*INSTRUCTIONS TO FOLLOW*: Pull every line containing the word "cpyx" from the records.

[Collected data]
/-- The first group of an MMAG with a clipped row. -/
def clippedGroup (arg : Word) (m : Nat) : Nat → Nat → Nat → Option Nat
  | 0, _, _ => none
  | fuel + 1, q, r =>
    let n := countOf arg q
    if n ≠ 0 ∧ m < r + n then some q else clippedGroup arg m fuel (q + 1) (r + n)

/-- The GROUP_BOUNDS refusal (R383). -/
def Instr.groupBounds (i : Instr) (x : Ctx) (arg : Word) : Option Word :=
  match i with
  | .mmag sh .. => if x.gbt then (clippedGroup arg (MmaShape.dims sh).1 4 0 0).map fun q =>
      BitVec.ofNat 64 (arg.toNat % 2 ^ 32 + 2 ^ 32 * q) else none
  | _ => none

/-- The refusal of a command, or none (R233, R381 to R383). -/
def State.cmdRefusal (s : State) (c : CtxId) (i : Instr) (arg : Word) (isRoot : Bool) : Option (BitVec 8 × Word) :=
  let x := s.ctx c
  let k := s.core (coreOf c)
  let os := Instr.operands i arg isRoot
  let ents := os.foldl (fun m o => tset Tensor.reset m o.role (tget Tensor.reset k.tt o.idx.val)) []
  match badOperand x k.tt os with
  | some a => some (causeTensor, a)
  | none => match Instr.unpaired i ents isRoot with
    | some role => match os.find? fun o => o.role == role with
      | some o => some (causeTensor, tensorCeaddr 8 role o.idx)
      | none => none
    | none => match Instr.groupBounds i x arg with
      | some a => some (causeGroup, a)
      | none => (unclaimed k c k.tt os).map fun a => (causeSlot, a)

/-- The command with the entries and segments that it has read (R139, R183). -/
def State.command (s : State) (c : CtxId) (i : Instr) (arg : Word) (isRoot sched : Bool) : Cmd :=
  let x := s.ctx c
  let k := s.core (coreOf c)
  let os := Instr.operands i arg isRoot
  { id := s.nextId, instr := i, ctx := c, launch := x.row.launch.toNat, job := x.row.job.toNat,
    ents := os.foldl (fun m o => tset Tensor.reset m o.role (tget Tensor.reset k.tt o.idx.val)) [],
    segs := (span 0 8).foldl (fun m n => tset Seg.zero m n (x.readSeg (Fin.ofNat 8 n))) [],
    arg := arg, granted := false, asked := false, started := false, row := 0, readDone := false, data := [], flags := 0, sched := sched, met := false }

/-! ### Queues (R59, R155, R254) -/

/-- A core's engine queue. -/
def Core.queue (k : Core) : EngineKind → List Cmd
  | .matrix => k.matrixQ
  | .vector => k.vectorQ
  | .copy => k.copyQ
  | .collective => []

def Core.setQueue (k : Core) (e : EngineKind) (q : List Cmd) : Core :=
  match e with
  | .matrix => { k with matrixQ := q }
  | .vector => { k with vectorQ := q }
  | .copy => { k with copyQ := q }
  | .collective => k

/-- The queue of the collective engine that a core uses. -/
def Cluster.coll (q : Cluster) (core : CoreId) : List (CoreId × Cmd) := if cOf core % 2 = 0 then q.coll0 else q.coll1
def Cluster.setColl (q : Cluster) (core : CoreId) (l : List (CoreId × Cmd)) : Cluster :=
  if cOf core % 2 = 0 then { q with coll0 := l } else { q with coll1 := l }

/-- A queue has room for a command of a context. -/
def State.queueRoom (s : State) (c : CtxId) (e : EngineKind) : Bool :=
  let core := coreOf c
  match e with
  | .collective => decide (((s.cluster (clusterOf c)).coll core).length < 16)
  | .matrix | .vector | .copy =>
    let q := (s.core core).queue e
    if (s.ctx c).lap then !q.any fun m => m.ctx == c else decide (q.length < 2)

/-- Put a command at the end of its queue. -/
def State.enqueue (s : State) (m : Cmd) : State :=
  let core := coreOf m.ctx
  let e := Instr.engine m.instr
  let t := match e with
    | .collective => s.modCluster (clusterOf m.ctx) fun q => q.setColl core (q.coll core ++ [(core, m)])
    | .matrix | .vector | .copy => s.modCore core fun k => k.setQueue e (k.queue e ++ [m])
  t.testHeads core

/-! ### Quota (R290) -/

/-- Take units from cquota; a launch with no quota takes none. -/
def Ctx.charge (x : Ctx) (n : Nat) : Ctx :=
  if x.quota = 0xFFFFFFFF then x else { x with cquota := BitVec.ofNat 32 (x.cquota.toNat - n) }

/-- The charge of a command: 1 for each 64 bytes that it reads. -/
def Cmd.units (m : Cmd) : Nat :=
  match m.instr with
  | .mma .. | .mmag .. => if (ent m.ents 1).fmt.bits = 8 then 256 else 512
  | .qzero .. => 1
  | _ => ((((m.ents.filter fun e => e.1 == 1 || e.1 == 2).map fun e => e.2.bytes).foldl (· + ·) 0) + 63) / 64

/-! ### Kicks (R155, R233) -/

/-- The command is one of those that batches count (R253). -/
def Instr.batched : Instr → Bool
  | .pload .. | .cpy .. | .cpyx .. => true
  | _ => false

/-- Place a command that has passed its checks, or wait for room with it kept. -/
def State.place_ (s : State) (m : Cmd) : Out :=
  if s.queueRoom s.cur (Instr.engine m.instr) then
    let c : Cmd := { m with id := s.nextId }
    .next ((({ s with nextId := s.nextId + 1 }.enqueue c).modMe fun x =>
      if Instr.batched m.instr then { x with openBatch := x.openBatch ++ [c.id] } else x).done 16 (·.charge m.units))
  else .next ((s.modMe fun x => { x with kick := some m }).waits .queueRoom)

/-- The meaning of an engine command's instruction. -/
def State.kick (s : State) (i : Instr) : Out :=
  match s.me.kick with
  | some m => s.place_ m
  | none =>
    let arg := Instr.argOf s.me i
    match s.cmdRefusal s.cur i arg true with
    | some (cause, ceaddr) => s.refuse cause ceaddr
    | none => s.place_ (s.command s.cur i arg true false)

def execVemap (op : MapOp) (td ta tb : TIdx) (w : WaitSig) (s : State) : Out := s.kick (.vemap op td ta tb w)
def execVered (op : RedOp) (td ta : TIdx) (w : WaitSig) (s : State) : Out := s.kick (.vered op td ta w)
def execVescan (op : RedOp) (td ta : TIdx) (w : WaitSig) (s : State) : Out := s.kick (.vescan op td ta w)
def execVecvt (td ta : TIdx) (w : WaitSig) (s : State) : Out := s.kick (.vecvt td ta w)
def execMma (sh : MmaShape) (z : Bool) (td ta tb : TIdx) (w : WaitSig) (s : State) : Out := s.kick (.mma sh z td ta tb w)
def execMmag (sh : MmaShape) (z : Bool) (td ta tb : TIdx) (a : GReg) (w : WaitSig) (s : State) : Out :=
  s.kick (.mmag sh z td ta tb a w)
def execQzero (td : TIdx) (w : WaitSig) (s : State) : Out := s.kick (.qzero td w)
def execPload (t : Bool) (td ta : TIdx) (w : WaitSig) (s : State) : Out := s.kick (.pload t td ta w)
def execQld (td ta : TIdx) (w : WaitSig) (s : State) : Out := s.kick (.qld td ta w)
def execQst (td ta : TIdx) (w : WaitSig) (s : State) : Out := s.kick (.qst td ta w)
def execQstl (td ta : TIdx) (w : WaitSig) (s : State) : Out := s.kick (.qstl td ta w)
def execQcvt (op : QcvtOp) (td ta : TIdx) (w : WaitSig) (s : State) : Out := s.kick (.qcvt op td ta w)
def execCpy (td ta : TIdx) (w : WaitSig) (s : State) : Out := s.kick (.cpy td ta w)
def execCpyx (pull rs : Bool) (td ta : TIdx) (a : GReg) (w : WaitSig) (s : State) : Out := s.kick (.cpyx pull rs td ta a w)

/-! ### The tensor table (R236, R381) -/

/-- Write an entry, refused where it breaks R138. -/
def State.setEntry (s : State) (t : TIdx) (e : Tensor) (force : Bool) : Out :=
  if e.sound || force then .next ((s.modCore s.myCore fun k => { k with tt := tset Tensor.reset k.tt t.val e }).done 8 fun x => x)
  else s.refuse causeTensor (tensorCeaddr 2 0 t)

/-- The C4 check of TDEF's offset (R367, R375). -/
def tdefRefusal (ea : Word) : Option (BitVec 8) :=
  if ea.toNat % 32 ≠ 0 then some causeAlign else if sSize < ea.toNat + 32 then some causeLimit else none

/-- TDEF: a load of 32 bytes at a multiple of 32 in S, then the entry. -/
def execTdef (t : TIdx) (a : GReg) (imm : BitVec 20) (s : State) : Out :=
  let ea := s.me.readG a + imm.signExtend 64
  let o := ea.toNat
  let k := s.core s.myCore
  let own := s.ownBytes (some s.myCore) o 32
  match tdefRefusal ea with
  | some cause => s.refuse cause ea
  | none =>
    if k.s.consumes o 32 own then s.refuse causePoison ea
    else
      let img := overlay (k.s.cells.read o 32) own
      (s.readBackS s.myCore o 32).setEntry t (Tensor.ofImage fun q => imageAt img (8 * q) 8) false

/-- TRD: a doubleword of the entry. -/
def execTrd (d : GReg) (t : TIdx) (q : Fin 4) (s : State) : Out :=
  s.setG 8 d (BitVec.ofNat 64 ((tget Tensor.reset (s.core s.myCore).tt t.val).dw q.val))

/-- An entry with one field replaced by the low bits of a value. -/
def Tensor.withField (t : Tensor) (f : TField) (v : Word) : Tensor :=
  match f with
  | .base => { t with base := v.setWidth 48 }
  | .scale => { t with scale := v.setWidth 10 }
  | .rows => { t with rows := v.setWidth 32 }
  | .cols => { t with cols := v.setWidth 32 }
  | .stride => { t with stride := v.setWidth 40 }
  | .extra => { t with extra := v.setWidth 32 }
  | .seg => { t with seg := v.setWidth 3 }
  | .valid => { t with valid := v.getLsbD 0 }

def execTset (field : TField) (t : TIdx) (a : GReg) (s : State) : Out :=
  let e := tget Tensor.reset (s.core s.myCore).tt t.val
  let v := s.me.readG a
  if field ≠ .valid ∧ e.valid = false then s.refuse causeTensor (tensorCeaddr 1 0 t)
  else s.setEntry t (e.withField field v) (field == .valid && !v.getLsbD 0)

*TASK RESPONSE*:
  | .pload .. | .cpy .. | .cpyx .. => true
def execCpyx (pull rs : Bool) (td ta : TIdx) (a : GReg) (w : WaitSig) (s : State) : Out := s.kick (.cpyx pull rs td ta a w)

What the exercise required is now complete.